Required work | The material below holds a span beginning at the line with "transactionWords, List.map_append, List.map_flatMap]" and ending at the line with "have h2 := f.data.isLt". Quote that span exactly, both ends included, and only that span.
[Start of Attachment]
-- ==== Sys2Proof/Laws/Spi.lean ====
section
/-! SUPPORT. Whole register commands of the SPI-framed engine where no collaborator call fails. -/

namespace Sys2Proof.Machine

open Codec

@[simp] theorem SF.upcoming_length (f : SF) (ws : List Nat) : (f.upcoming ws).length = ws.length := by simp [SF.upcoming]

theorem SF.drawnWord_eq (f : SF) (n : Nat) : f.drawnWord n = f.wordAt 0 % 2 ^ n := by
  rcases f with ⟨_, _, _, _, _, _, ⟨_, ws, _⟩, _⟩
  cases ws <;> rfl

/-- The instance after these words have been sent. -/
def SF.advanced (f : SF) (q : Sequencer) (sent : List (Nat × Nat)) : SF :=
  { f with
    seq := q
    trace := f.trace ++ transferEvents sent (f.upcoming (sent.map Prod.fst))
    env := { f.env with failures := f.env.failures.drop sent.length, received := f.env.received.drop sent.length }
    free := f.free + sent.length }

theorem SF.wordAt_advanced (f : SF) (q : Sequencer) (sent : List (Nat × Nat)) (k : Nat) :
    (f.advanced q sent).wordAt k = f.wordAt (sent.length + k) := by
  simp only [SF.wordAt, SF.advanced, List.getElem?_drop, Nat.add_assoc]

theorem SF.upcoming_append (f : SF) (q : Sequencer) (sent : List (Nat × Nat)) (ws : List Nat) :
    f.upcoming (sent.map Prod.fst ++ ws) = f.upcoming (sent.map Prod.fst) ++ (f.advanced q sent).upcoming ws := by
  simp only [SF.upcoming, List.mapIdx_append, SF.wordAt_advanced, List.length_map]
  congr 2
  funext k n
  rw [Nat.add_comm]

theorem SF.advanced_advanced (f : SF) (q q' : Sequencer) (xs ys : List (Nat × Nat)) :
    (f.advanced q xs).advanced q' ys = f.advanced q' (xs ++ ys) := by
  have h : transferEvents (xs ++ ys) (f.upcoming ((xs ++ ys).map Prod.fst)) =
      transferEvents xs (f.upcoming (xs.map Prod.fst)) ++ transferEvents ys ((f.advanced q xs).upcoming (ys.map Prod.fst)) := by
    rw [List.map_append, SF.upcoming_append f q, transferEvents, List.zipWith_append (by simp)]
    rfl
  have e : (f.advanced q xs).advanced q' ys =
      { f with
        seq := q'
        trace := f.trace ++ transferEvents xs (f.upcoming (xs.map Prod.fst)) ++
          transferEvents ys ((f.advanced q xs).upcoming (ys.map Prod.fst))
        env := { f.env with failures := (f.env.failures.drop xs.length).drop ys.length,
                            received := (f.env.received.drop xs.length).drop ys.length }
        free := f.free + xs.length + ys.length } := rfl
  rw [e]
  simp only [SF.advanced, h, List.drop_drop, List.length_append, Nat.add_assoc, List.append_assoc]

theorem SF.advanced_nil (f : SF) : f.advanced f.seq [] = f := by
  rcases f with ⟨_, _, _, _, _, _, ⟨_, _, _⟩, _⟩
  simp [SF.advanced, transferEvents]

theorem SF.Quiet.advanced {f : SF} (h : f.Quiet) (q : Sequencer) (sent : List (Nat × Nat)) : (f.advanced q sent).Quiet :=
  fun x hx => h x (List.mem_of_mem_drop hx)

theorem SF.perform_xfer {f : SF} (hq : f.Quiet) (hc : f.spi.claimed = true) {n tx : Nat} (hn : n = 16 ∨ n = 32)
    (ht : tx < 2 ^ n) (keep : Bool) :
    ∃ q, f.perform (.xfer n tx false keep) =
      .done (f.advanced q [(n, tx)]) (if keep then [mask 16 (f.wordAt 0 % 2 ^ n)] else []) := by
  refine ⟨f.seq.pulses n, ?_⟩
  simp only [SF.perform, SF.xfer, hc, if_true, hn, ht, and_self, SF.attempt_of_quiet hq]
  have h : f.spent.drawnWord n = f.wordAt 0 % 2 ^ n := SF.drawnWord_eq f n
  rw [h]
  simp only [SF.transferred, h]
  simp only [SF.spent, SF.afterDraw, SF.advanced, transferEvents, SF.upcoming, List.map_cons, List.map_nil,
    List.mapIdx_cons, List.mapIdx_nil, List.zipWith_cons_cons, List.zipWith_nil_left, List.drop_one, List.length_singleton]

/-- A sequence of transfers with what it sends and the positions whose received words it keeps. -/
def spiOp (p : (Nat × Nat) × Bool) : SpiOp := .xfer p.1.1 p.1.2 false p.2

/-- The words kept of those received. -/
def keptWords : List ((Nat × Nat) × Bool) → List Nat → List U16
  | [], _ => []
  | p :: ps, rx => (if p.2 then [mask 16 (rx.getD 0 0)] else []) ++ keptWords ps (rx.drop 1)

theorem SF.xfers_run {f : SF} (hq : f.Quiet) (hc : f.spi.claimed = true) (ps : List ((Nat × Nat) × Bool))
    (hw : ∀ p ∈ ps, (p.1.1 = 16 ∨ p.1.1 = 32) ∧ p.1.2 < 2 ^ p.1.1) :
    ∃ q, f.run (ps.map spiOp) =
      .done (f.advanced q (ps.map Prod.fst)) (keptWords ps (f.upcoming ((ps.map Prod.fst).map Prod.fst))) := by
  induction ps generalizing f with
  | nil => exact ⟨f.seq, congrArg (fun x => Ran.done x []) (SF.advanced_nil f).symm⟩
  | cons p ps ih =>
    obtain ⟨hn, ht⟩ := hw p (by simp)
    obtain ⟨q1, h1⟩ := SF.perform_xfer hq hc hn ht p.2
    obtain ⟨q2, h2⟩ := ih (hq.advanced q1 [p.1]) hc (fun u hu => hw u (by simp [hu]))
    rw [SF.advanced_advanced] at h2
    refine ⟨q2, ?_⟩
    have hu : f.upcoming (((p :: ps).map Prod.fst).map Prod.fst) =
        f.wordAt 0 % 2 ^ p.1.1 :: (f.advanced q1 [p.1]).upcoming ((ps.map Prod.fst).map Prod.fst) := by
      have := SF.upcoming_append f q1 [p.1] ((ps.map Prod.fst).map Prod.fst)
      simpa [SF.upcoming] using this
    rw [hu]
    exact runOps_cons_done h1 h2

theorem keptWords_append (ps qs : List ((Nat × Nat) × Bool)) (rx : List Nat) :
    keptWords (ps ++ qs) rx = keptWords ps rx ++ keptWords qs (rx.drop ps.length) := by
  induction ps generalizing rx with
  | nil => rfl
  | cons p ps ih =>
    simp only [List.cons_append, keptWords, ih, List.drop_drop, List.append_assoc, List.length_cons]
    rw [Nat.add_comm 1]

theorem keptWords_take (ps : List ((Nat × Nat) × Bool)) (rx : List Nat) (k : Nat) (h : ps.length ≤ k) :
    keptWords ps (rx.take k) = keptWords ps rx := by
  induction ps generalizing rx k with
  | nil => rfl
  | cons p ps ih =>
    simp only [List.length_cons] at h
    simp only [keptWords, List.drop_take]
    rw [ih _ _ (by omega)]
    cases rx with
    | nil => simp
    | cons r rs => cases k <;> simp at h ⊢

/-- The transfers of a frame: what is sent and whether the received word is kept. -/
def framePlan (f : Frame) : List ((Nat × Nat) × Bool) :=
  [((32, 0xFFFFFFFF), false), ((16, (sfHeader f).toNat), false),
    ((16, if isReadClass f.op then 0xFFFF else f.data.toNat), isReadClass f.op)]

/-- The transfers of an operation. -/
def operationPlan (t : Transaction) : List ((Nat × Nat) × Bool) :=
  t.frames.flatMap framePlan ++ (if t.trailingFlush then [((32, 0xFFFFFFFF), false)] else [])

theorem operationPlan_words (t : Transaction) : (operationPlan t).map Prod.fst = transactionWords t := by
  simp only [operationPlan, transactionWords, List.map_append, List.map_flatMap]
  cases t.trailingFlush <;> rfl

theorem framePlan_legal (f : Frame) : ∀ p ∈ framePlan f, (p.1.1 = 16 ∨ p.1.1 = 32) ∧ p.1.2 < 2 ^ p.1.1 := by
  intro p hp
  have h1 := (sfHeader f).isLt
  have h2 := f.data.isLt
  simp only [framePlan, List.mem_cons, List.not_mem_nil, or_false] at hp
  rcases hp with rfl | rfl | rfl
  · simp
  · exact ⟨.inl rfl, h1⟩
  · refine ⟨.inl rfl, ?_⟩
    cases isReadClass f.op
    · exact h2
    · simp

theorem operationPlan_legal (t : Transaction) : ∀ p ∈ operationPlan t, (p.1.1 = 16 ∨ p.1.1 = 32) ∧ p.1.2 < 2 ^ p.1.1 := by
  intro p hp
  simp only [operationPlan, List.mem_append, List.mem_flatMap] at hp
  rcases hp with ⟨f, _, hf⟩ | hp
  · exact framePlan_legal f p hf
  · cases ht : t.trailingFlush <;> simp [ht] at hp
    subst hp
    simp

/-- A run that leaves marks out does the same but for the sequencer. -/
theorem sfFrame_eq (sw : Switches) (h : sw.sfWriteDataIsHeader = false) (f : Frame) :
    Prim.sfFrame sw f = .frame :: (framePlan f).map spiOp := by
  cases hr : isReadClass f.op <;>
    simp [Prim.sfFrame, Prim.sfFlush, Prim.sfFrameWords, Prim.sfSendHeader, Prim.sfDataRead, Prim.sfDataWrite, framePlan,
      spiOp, hr, h, Config.sfFlushWordBits, Config.sfWordBits]

theorem sfFrames_eq (sw : Switches) (hp : sw.preamblePerFrame = true) (fs : List Frame) :
    sfFrames sw fs = fs.flatMap (Prim.sfFrame sw) := by
  cases fs with
  | nil => rfl
  | cons f fs =>
    simp only [sfFrames, List.flatMap_cons]
    congr 2
    funext g
    simp [Prim.sfNextFrame, hp]

theorem SF.frames_run {f : SF} (hq : f.Quiet) (hc : f.spi.claimed = true) (sw : Switches)
    (hw : sw.sfWriteDataIsHeader = false) (fs : List Frame) :
    ∃ q, f.run (fs.flatMap (Prim.sfFrame sw)) =
      .done (f.advanced q (fs.flatMap frameWords))
        (keptWords (fs.flatMap framePlan) (f.upcoming ((fs.flatMap frameWords).map Prod.fst))) := by
  induction fs generalizing f with
  | nil => exact ⟨f.seq, congrArg (fun x => Ran.done x []) (SF.advanced_nil f).symm⟩
  | cons g fs ih =>
    have h0 : f.perform .frame = .done { f with seq := f.seq.nextFrame } [] := rfl
    obtain ⟨q1, h1⟩ := SF.xfers_run (f := { f with seq := f.seq.nextFrame }) hq hc (framePlan g) (framePlan_legal g)
    have e0 : (framePlan g).map Prod.fst = frameWords g := rfl
    have e1 : ({ f with seq := f.seq.nextFrame } : SF).advanced q1 (frameWords g) = f.advanced q1 (frameWords g) := rfl
    have e2 : ∀ ws, ({ f with seq := f.seq.nextFrame } : SF).upcoming ws = f.upcoming ws := fun _ => rfl
    rw [e0, e1, e2] at h1
    obtain ⟨q2, h2⟩ := ih (hq.advanced q1 (frameWords g)) hc
    rw [SF.advanced_advanced] at h2
    refine ⟨q2, ?_⟩
    rw [List.flatMap_cons, sfFrame_eq sw hw]
    refine (runOps_append_done (runOps_cons_done h0 h1) h2).trans ?_
    simp only [List.flatMap_cons, List.map_append, List.nil_append]
    rw [keptWords_append, SF.upcoming_append f q1 (frameWords g)]
    congr 2

theorem SF.operation_run {f : SF} (hq : f.Quiet) (hc : f.spi.claimed = true) (sw : Switches)
    (hp : sw.preamblePerFrame = true) (hw : sw.sfWriteDataIsHeader = false) (t : Transaction) :
    ∃ q, f.run (sfTransaction sw t) =
      .done (f.advanced q (transactionWords t))
        (keptWords (operationPlan t) (f.upcoming ((transactionWords t).map Prod.fst))) := by
  have h0 : f.perform .element = .done { f with seq := f.seq.nextElement } [] := rfl
  obtain ⟨q1, h1⟩ := SF.frames_run (f := { f with seq := f.seq.nextElement }) hq hc sw hw t.frames
  have e1 : ∀ q s, ({ f with seq := f.seq.nextElement } : SF).advanced q s = f.advanced q s := fun _ _ => rfl
  have e2 : ∀ ws, ({ f with seq := f.seq.nextElement } : SF).upcoming ws = f.upcoming ws := fun _ => rfl
  rw [e1, e2, ← sfFrames_eq sw hp] at h1
  cases ht : t.trailingFlush with
  | false =>
    refine ⟨q1, ?_⟩
    have hall := runOps_cons_done h0 h1
    simpa [SF.run, sfTransaction, ht, transactionWords, operationPlan] using hall
  | true =>
    obtain ⟨q2, h2⟩ := SF.xfers_run (hq.advanced q1 (t.frames.flatMap frameWords)) hc [((32, 0xFFFFFFFF), false)] (by simp)
    rw [SF.advanced_advanced] at h2
    refine ⟨q2, ?_⟩
    have hall := runOps_cons_done h0 (runOps_append_done h1 h2)
    have e3 : sfTransaction sw t =
        .element :: (sfFrames sw t.frames ++ [(((32, 0xFFFFFFFF), false) : (Nat × Nat) × Bool)].map spiOp) := by
      simp [sfTransaction, ht, Prim.sfFlush, spiOp, Config.sfFlushWordBits]
    rw [e3]
    refine hall.trans ?_
    simp only [transactionWords, operationPlan, ht, if_true, List.map_append, List.nil_append]
    rw [keptWords_append, SF.upcoming_append f q1]
    congr 2
    rw [← keptWords_take _ (_ ++ _) (t.frames.flatMap framePlan).length (le_refl _), List.take_left']
    simp [framePlan, frameWords, List.length_flatMap]

theorem SF.operations_run {f : SF} (hq : f.Quiet) (hc : f.spi.claimed = true) (sw : Switches)
    (hp : sw.preamblePerFrame = true) (hw : sw.sfWriteDataIsHeader = false) (ts : List Transaction) :
    ∃ q, f.run (ts.flatMap (sfTransaction sw)) =
      .done (f.advanced q (ts.flatMap transactionWords))
        (keptWords (ts.flatMap operationPlan) (f.upcoming ((ts.flatMap transactionWords).map Prod.fst))) := by
  induction ts generalizing f with
  | nil => exact ⟨f.seq, congrArg (fun x => Ran.done x []) (SF.advanced_nil f).symm⟩
  | cons t ts ih =>
    obtain ⟨q1, h1⟩ := SF.operation_run hq hc sw hp hw t
    obtain ⟨q2, h2⟩ := ih (hq.advanced q1 (transactionWords t)) hc
    rw [SF.advanced_advanced] at h2
    refine ⟨q2, ?_⟩
    rw [List.flatMap_cons]
    refine (runOps_append_done h1 h2).trans ?_
    have hl : (operationPlan t).length = (transactionWords t).length := by rw [← operationPlan_words]; simp
    simp only [List.flatMap_cons, List.map_append]
    rw [keptWords_append, SF.upcoming_append f q1 (transactionWords t)]
    congr 2
    · rw [← keptWords_take _ (_ ++ _) (operationPlan t).length (le_refl _), List.take_left' (by simp [hl])]
    · rw [List.drop_left' (by simp [hl])]

/-! ### The words kept are the data words of the read-class frames -/

theorem keptWords_frames (fs : List Frame) (rx : List Nat) :
    keptWords (fs.flatMap framePlan) rx = dataWordsReceived fs rx := by
  induction fs generalizing rx with
  | nil => rfl
  | cons f fs ih =>
    rw [List.flatMap_cons, keptWords_append, ih]
    simp only [dataWordsReceived]
    congr 1
    cases h : isReadClass f.op <;> simp [framePlan, keptWords, h]

theorem keptWords_operations (ts : List Transaction) (rx : List Nat) :
    keptWords (ts.flatMap operationPlan) rx = operationWordsReceived ts rx := by
  induction ts generalizing rx with
  | nil => rfl
  | cons t ts ih =>
    have hl : (operationPlan t).length = (transactionWords t).length := by rw [← operationPlan_words]; simp
    rw [List.flatMap_cons, keptWords_append, ih, hl]
    simp only [operationWordsReceived]
    congr 1
    rw [← keptWords_take _ rx (transactionWords t).length (le_of_eq hl), operationPlan, keptWords_append, keptWords_frames]
    cases t.trailingFlush <;> simp [keptWords]

/-- A register command of a ready SPI-framed engine: it completes with `Ok`, it sends the words of its operations, and
its value is made of the words received in the read data phases. -/
theorem sfTransact_ready {s : State} (hr : s.sf.Ready) (hp : s.switches.preamblePerFrame = true)
    (hw : s.switches.sfWriteDataIsHeader = false) (ts : List Transaction) (shape : Shape) :
    sfTransact ts shape s =
      .next (s.withSF (s.sf.completed (ts.flatMap transactionWords)
        (assemble shape (operationWordsReceived ts
          (s.sf.upcoming ((ts.flatMap transactionWords).map Prod.fst)))))) := by
  obtain ⟨ho, hc, hq⟩ := hr
  obtain ⟨q, hrun⟩ := SF.operations_run hq hc s.switches hp hw ts
  simp only [sfTransact, sfCommand, ho, if_true, hrun, keptWords_operations]
  rfl

end Sys2Proof.Machine
end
[End of Attachment]
Answer below |
  simp only [operationPlan, transactionWords, List.map_append, List.map_flatMap]
  cases t.trailingFlush <;> rfl

theorem framePlan_legal (f : Frame) : ∀ p ∈ framePlan f, (p.1.1 = 16 ∨ p.1.1 = 32) ∧ p.1.2 < 2 ^ p.1.1 := by
  intro p hp
  have h1 := (sfHeader f).isLt
  have h2 := f.data.isLt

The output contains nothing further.